Creature Time (for fishing, hunting, feeding, bird watching): The moon will be overhead around dusk this week. Have dinner and then go fishing, especially as the barometer is dropping before the arrival of the June 6 and 10 cold fronts. Dieting, of course, may be harder at supper time, if you are susceptible to lunar influence. As you walk the shoreline or take an evening walk, listen for robin vespers, loud chirps and warbles. And be up before dawn to hear the birds singing in your neighborhood.
Journal
I walk the alley near my house, nostalgic for spring. I miss the flock of winter starlings in the black walnut tree. The lilacs, the magnolias and bridal wreath spirea near Judy’s house are gone. Mateo’s weigela is down to about a third of its petals. The beds of aconites and bluebells have disappeared.

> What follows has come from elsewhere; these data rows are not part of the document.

theorem flagsByte_other_bits (bit : Fin 8) (e : Bool) (k : Fin 8) (h : k ≠ bit) :
    (flagsByte bit e).getLsbD k.val = false := by
  revert bit e k; decide

theorem LegalStep.flagsReserved (h : LegalStep i s t) (hs : s.flagsReserved) : t.flagsReserved := by
  intro k hk
  rcases h.fl_cases with ⟨a, b, e, -, hfl⟩ | hfl <;> rw [hfl]
  · exact flagsByte_other_bits _ e k hk
  · exact hs k hk

theorem opcodeMap_of_mem_emittedReports {r : Report} (h : r ∈ emittedReports (fetchInstr s) s) :
    opcodeMap r.opcode = none := by
  rcases emittedReports_cases (fetchInstr s) s with hnil | ⟨op, x, y, hfetch, hone⟩
  · rw [hnil] at h
    cases h
  · rw [hone, List.mem_singleton] at h
    exact h ▸ opcodeMap_of_fetchInstr_unrecognised hfetch

theorem reportsUnrecognised_of_exec (h : exec (fetchInstr s) s = .next t) (hs : s.reportsUnrecognised) :
    t.reportsUnrecognised := by
  intro r hr
  rw [(exec_appends h).2, List.mem_append] at hr
  exact hr.elim (hs r) opcodeMap_of_mem_emittedReports

theorem State.faultPrecise_iff_of_not_faulted (h : s.runState ≠ .faulted) :
    s.faultPrecise ↔ s.faultRecord = none := by
  unfold State.faultPrecise
  split <;> simp_all

/-- The state of a fault still has the faulting instruction at pc. -/
theorem faultPrecise_raiseBadRegister {r : Byte} (h : (fetchInstr s).badRegister = some r) :
    (raiseBadRegister r s).faultPrecise :=
  ⟨rfl, (fetchInstr_raiseBadRegister r s).symm ▸ h⟩

/-- A legal step from RUNNING enters no FAULTED and records nothing. -/
theorem LegalStep.faultPrecise (h : LegalStep i s t) (hrun : s.runState = .running) (hs : s.faultPrecise) :
    t.faultPrecise := by
  have hnone : s.faultRecord = none := (State.faultPrecise_iff_of_not_faulted (by simp [hrun])).mp hs
  have hstate : t.runState ≠ .faulted := by
    rcases h.runState_cases with ⟨-, ht⟩ | ht <;> simp [ht, hrun]
  exact (State.faultPrecise_iff_of_not_faulted hstate).mpr (h.faultRecord_eq.trans hnone)

/-- Settles O52: a fault keeps memory, FL and `diag` and is precise; a legal step keeps each clause. -/
theorem stepKeepsInvariant : Obligations.StepKeepsInvariant := by
  intro s t hinv hstep
  obtain ⟨hrun, hexec⟩ := step_next hstep
  have hreports : t.reportsUnrecognised := reportsUnrecognised_of_exec hexec hinv.reports
  rcases exec_cases hexec with ⟨r, hbad, rfl⟩ | hlegal
  · exact ⟨hinv.memory, hinv.flags, hreports, faultPrecise_raiseBadRegister hbad⟩
  · exact ⟨hlegal.mem_wf hinv.memory, hlegal.flagsReserved hinv.flags, hreports,
      hlegal.faultPrecise hrun hinv.fault⟩

/-! ## The flags register (R28) -/

/-- Settles O45: a fault keeps FL, and so does every legal step but CMP's. -/
theorem onlyCmpWritesFlags : Obligations.OnlyCmpWritesFlags := by
  intro i s t hcmp hexec
  rcases exec_cases hexec with ⟨r, -, rfl⟩ | hlegal
  · rfl
  · rcases hlegal.fl_cases with ⟨a, b, e, hi, -⟩ | hfl
    · exact absurd hi (hcmp a b)
    · exact hfl

/-- With another FL byte of the same E the same legal step happens: JEQ and JNE take the same way, CMP writes all of FL,
and any other instruction keeps the byte. -/
theorem LegalStep.with_fl (h : LegalStep i s t) {f : Byte} (hf : f.getLsbD 0 = s.fl.getLsbD 0) :
    ∃ g : Byte, LegalStep i { s with fl := f } { t with fl := g } ∧ g.getLsbD 0 = t.fl.getLsbD 0 := by
  cases h
  case cmp ra rb => exact ⟨_, .cmp ra rb _, rfl⟩
  case jeq_taken he => exact ⟨f, .jeq_taken _ _ (hf.trans he), hf⟩
  case jeq_not_taken he => exact ⟨f, .jeq_not_taken _ _ (hf.trans he), hf⟩
  case jne_taken he => exact ⟨f, .jne_taken _ _ (hf.trans he), hf⟩
  case jne_not_taken he => exact ⟨f, .jne_not_taken _ _ (hf.trans he), hf⟩
  all_goals exact ⟨f, by constructor, hf⟩

/-- Settles O46. -/
theorem onlyEqualBitIsObservable : Obligations.OnlyEqualBitIsObservable := by
  intro i s t f hf hexec
  rcases exec_cases hexec with ⟨r, hbad, rfl⟩ | hlegal
  · exact ⟨_, exec_of_badRegister hbad _, rfl, hf⟩
  · obtain ⟨g, hstep, hg⟩ := hlegal.with_fl hf
    exact ⟨_, hstep.exec_eq, rfl, hg⟩

/-! ## The registers read and written (R21) -/

/-- With legal operands an execution is a legal step. -/
theorem legalStep_of_exec (hlegal : i.badRegister = none) (h : exec i s = .next t) : LegalStep i s t := by
  rcases exec_cases h with ⟨r, hbad, -⟩ | hstep
  · rw [hlegal] at hbad
    cases hbad
  · exact hstep

theorem LegalStep.keepsRegisters (h : LegalStep i s t) : KeepsRegisters (regsWritten i) s t := by
  intro q hq
  cases h
  case ldi | add | mul | and | or | xor | not | push | call | ret =>
    exact State.reg_setReg_other s (by simpa [regsWritten] using hq) _
  case pop ra =>
    obtain ⟨hra, hsp⟩ : q ≠ ra ∧ q ≠ Reg.sp := by simpa [regsWritten] using hq
    exact (State.reg_setReg_other _ hsp _).trans (State.reg_setReg_other s hra _)
  all_goals rfl

section

variable (s : State) (r : Reg) (v : Byte)

/-! A write to a register before an operation that neither reads nor writes it is one after it. -/

theorem State.setReg_advance (n : Nat) : (s.advance n).setReg r v = (s.setReg r v).advance n := rfl

theorem State.setReg_jump (a : Byte) : (s.jump a).setReg r v = (s.setReg r v).jump a := rfl

theorem State.setReg_setEqual (e : Bool) : (s.setEqual e).setReg r v = (s.setReg r v).setEqual e := rfl

theorem State.setReg_memWrite (a w : Byte) : (memWrite a w s).setReg r v = memWrite a w (s.setReg r v) := rfl

theorem State.setReg_emitOut (w : Byte) : (emitOut w s).setReg r v = emitOut w (s.setReg r v) := rfl

theorem State.setReg_emitDiag (op a : Byte) : (emitDiag op a s).setReg r v = emitDiag op a (s.setReg r v) := rfl

theorem State.setReg_haltWith (p : Config.PcAfterHalt) : (haltWith p s).setReg r v = haltWith p (s.setReg r v) := by
  cases p <;> rfl

end

/-- Only LDI and POP write a register that they do not read, and what they write does not depend on it. -/
theorem LegalStep.setReg_of_written (h : LegalStep i s t) {r : Reg} (v : Byte) (hread : r ∉ regsRead s.equal i)
    (hwritten : r ∈ regsWritten i) : LegalStep i (s.setReg r v) t := by
  cases h
  case ldi ra imm =>
    obtain rfl : r = ra := by simpa [regsWritten] using hwritten
    simpa using LegalStep.ldi r imm (s.setReg r v)
  case pop ra =>
    have hsp : Reg.sp ≠ r := fun h => hread (by simp [regsRead, h])
    obtain rfl : r = ra := by simpa [regsWritten, hsp.symm] using hwritten
    simpa [State.reg_setReg_other _ hsp] using LegalStep.pop r (s.setReg r v)
  all_goals simp_all [regsRead, regsWritten]
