-- ==== Sys2Proof/Syntax.lean ====
section
/-! DEFINITION. Sys2Proof/Syntax.lean: the block's commands, one constructor per row of spec/opcode_table.json.
A command is one whole, indivisible step of the part (95_what_each_step_holds.md); its operands are what the
outside gives at that step: an address and a value, received bytes, a measured figure, or which unit it is about. -/
namespace Sys2Proof

/-- One of the 12 mailboxes MB0 to MB11 (R256). -/
abbrev MbId := Fin 12
/-- One of the 128 hardware queues (R310). -/
abbrev QueueId := Fin 128
/-- One of the 32 contexts (R484). -/
abbrev CtxId := Fin 32
/-- One of the 8 flasks (R488). -/
abbrev FlaskId := Fin 8
/-- One of the 48 ingest slots (R344). -/
abbrev SlotId := Fin 48
/-- One of the 16 frame graphs (R444). -/
abbrev GraphId := Fin 16
/-- One of the six media engines RECT, PYR, SGM, FLOW, FEAT, EDGE by its order there (R372). -/
abbrev EngId := Fin 6
/-- One of the 8 profiles of an engine (R373). -/
abbrev ProfId := Fin 8
/-- One of the two Sprue ports. -/
abbrev PortId := Fin 2
/-- One of the four field-bus segments. -/
abbrev SegId := Fin 4
/-- One of the 16 floor sectors (R961). -/
abbrev SectorId := Fin 16
/-- An access class of R38, lowest first. -/
inductive AccessClass where
  | ordinary | privileged | secure
deriving DecidableEq, Repr
/-- A bus master by its 8-bit master ID (R38). -/
abbrev MasterId := BitVec 8

/-- A CAN or CAN FD frame (R873, R882). -/
structure CanFrame where
  /-- [28:0] identifier, base identifier in [10:0] when IDE is 0; [29] IDE; [30] RTR. -/
  idw : Word
  fdf : Bool := false
  brs : Bool := false
  esi : Bool := false
  dlc : Nat := 0
  data : List Byte := []
deriving DecidableEq, Repr

/-- What a configuration request does: read the identity, assign the BARs with memory access, set Bus Master Enable or
the MSI-X enable (R49, R76). -/
inductive ConfigReq where
  | identity
  | assignBars (on : Bool)
  | busMaster (on : Bool)
  | msixEnable (on : Bool)
deriving DecidableEq, Repr

/-- What a master asks of the fabric: a read of so many bytes, or a write. -/
inductive FabricOp where
  | read (len : Nat)
  | write (data : List Byte)
deriving DecidableEq, Repr

/-- A BAR of R50. -/
inductive Bar where
  /-- BAR0 of PF0: the register space -/
  | pf0Regs
  /-- BAR2 of PF0: the ingots -/
  | pf0Ingots
  /-- BAR4 of PF0: MSI-X table and pending bits -/
  | pf0Msix
  /-- BAR0 of PF1: the doorbell pages -/
  | pf1Pages
  /-- BAR2 of PF1: MSI-X table and pending bits -/
  | pf1Msix
deriving DecidableEq, Repr

/-- What a host request asks of a BAR: a read of so many bytes, or a write, a byte whose byte enable is 0 being none. -/
inductive BarOp where
  | read (len : Nat)
  | write (data : List (Option Byte))
deriving DecidableEq, Repr

/-- How the targets of an I3C or two-wire bus answer a transfer (R359). -/
inductive I3cOut where
  /-- the address is NACKed -/
  | addrNack
  /-- a legacy data byte is NACKed -/
  | dataNack
  /-- a legacy target holds SCL low for more than 5 ms -/
  | sclHeld
  /-- the bytes read -/
  | read (data : List Byte)
  /-- ENTDAA: provisional ID in [47:0], BCR in [55:48], DCR in [63:56], in assignment order -/
  | targets (l : List (BitVec 64))
deriving DecidableEq, Repr
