structure Ckpt where
  job : Option CkptJob := none
  /-- Admission is stopped on every flask (R768, R773). -/
  hold : Bool := false
  /-- MANIFEST_SEQ of the latest BUILD since RUNNING. -/
  lastSeq : Nat := 0
  /-- Flash slot being written part by part, the OFFSET of the next part, MANIFEST_SEQ of the image (R770). -/
  target : Option (Nat × Nat × Nat) := none
deriving DecidableEq, Repr

/-! ## Frame synthesis -/

/-- A source frame (R789 to R792). -/
structure SrcFrame where
  rseq : Nat
  format : Nat := 0
  cut : Bool := false
  tbRender : Nat := 0
  color : Nat := 0
  stride64 : Nat := 0
  motion : Nat := 0
  depth : Nat := 0
  hasMotion : Bool := false
  motionOk : Bool := true
  /-- 0 no assist job, 1 staged or running, 2 committed OK, 3 failed. -/
  assist : Nat := 0
  /-- R793's judgement of its motion, made at the build that first needs it. -/
  stale : Option Bool := none
deriving DecidableEq, Repr

/-- A tile on a mould core. -/
structure CoreTile where
  tile : Nat
  /-- TB_NOW by which the core completes it (R803), in ns. -/
  finishBy : Nat
  /-- Warp-only content of the tile, line by line. -/
  u : List Byte := []
deriving DecidableEq, Repr

/-- A build in progress (R794 to R805). -/
structure Build where
  k : Nat
  n : SrcFrame
  n1 : Option SrcFrame := none
  j : Nat := 0
  generated : Bool := false
  held : Bool := false
  stale : Bool := false
  asExtrap : Bool := false
  assistLate : Bool := false
  warpLate : Bool := false
  mouldOff : Bool := false
  noTiles : Bool := false
  t0 : Nat := 0
  /-- t_line in ps. -/
  tline : Nat := 0
  begun : Nat := 0
  tiles : Nat := 0
  /-- Tiles whose warp-only content is written. -/
  warped : Nat := 0
  next : Nat := 0
  pred : Nat := 0
  late : Nat := 0
  holes : Nat := 0
  cores : Tab (Option CoreTile) := []
  ecc : Bool := false
  win : Bool := false
  rel : Option Nat := none
deriving DecidableEq, Repr

/-- The Frame Synthesis Unit. Its configuration stands in FSU_CFG0 to CFG9. -/
structure Fsu where
  /-- 0 OFF, 1 STOPPED, 2 RUNNING, 3 FAULTED. -/
  st : Nat := 0
  bankA : Nat := 0
  bankB : Nat := 0
  active : Option Nat := none
  wide : Bool := false
  /-- A bank marked VALID that becomes active at the next B(k). -/
  ready : Option Nat := none
  /-- A MOULD_LOAD in progress: its mailbox, its bank, whether the image is wide. -/
  load : Option (Nat × Nat × Bool) := none
  /-- Headers of the images in banks A and B, 64 bytes each. -/
  headA : List Byte := []
  headB : List Byte := []
  /-- Flask lent, its budget, ASSIST_BASE and ASSIST_SIZE. -/
  lent : Option Nat := none
  lentBudget : Nat := 0
  assistBase : Nat := 0
  assistSize : Nat := 0
  n : Option SrcFrame := none
  later : List SrcFrame := []
  j : Nat := 0
  k : Nat := 0
  motionIn : Option (List Byte) := none
  build : Option Build := none
  /-- T0 of the latest build started (PACE 1), and the start's instant. -/
  t0 : Nat := 0
  /-- Latest output every tile of which has been decided, with its T0 and address. -/
  lastOut : Option (Nat × Nat × Nat) := none
  /-- Stop in progress: its mailbox, none for a teardown. -/
  stopping : Bool := false
  stopMb : Option Nat := none
  clearDue : Bool := false
deriving DecidableEq, Repr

The Dutch iris and the violet standard iris are almost gone, the mock orange is losing all its petals, the Osage flowers fall, and the sweet rockets decay quickly.
The alley was a private passageway, common to all, but belonging to me, at those few minutes every morning when I walked through it. Did I confuse privacy with constancy? Is it something else, maybe the wish that nothing would ever change, that produces a mild melancholy that I confuse with the end of spring and other closures, the vague emotions mixing and blending?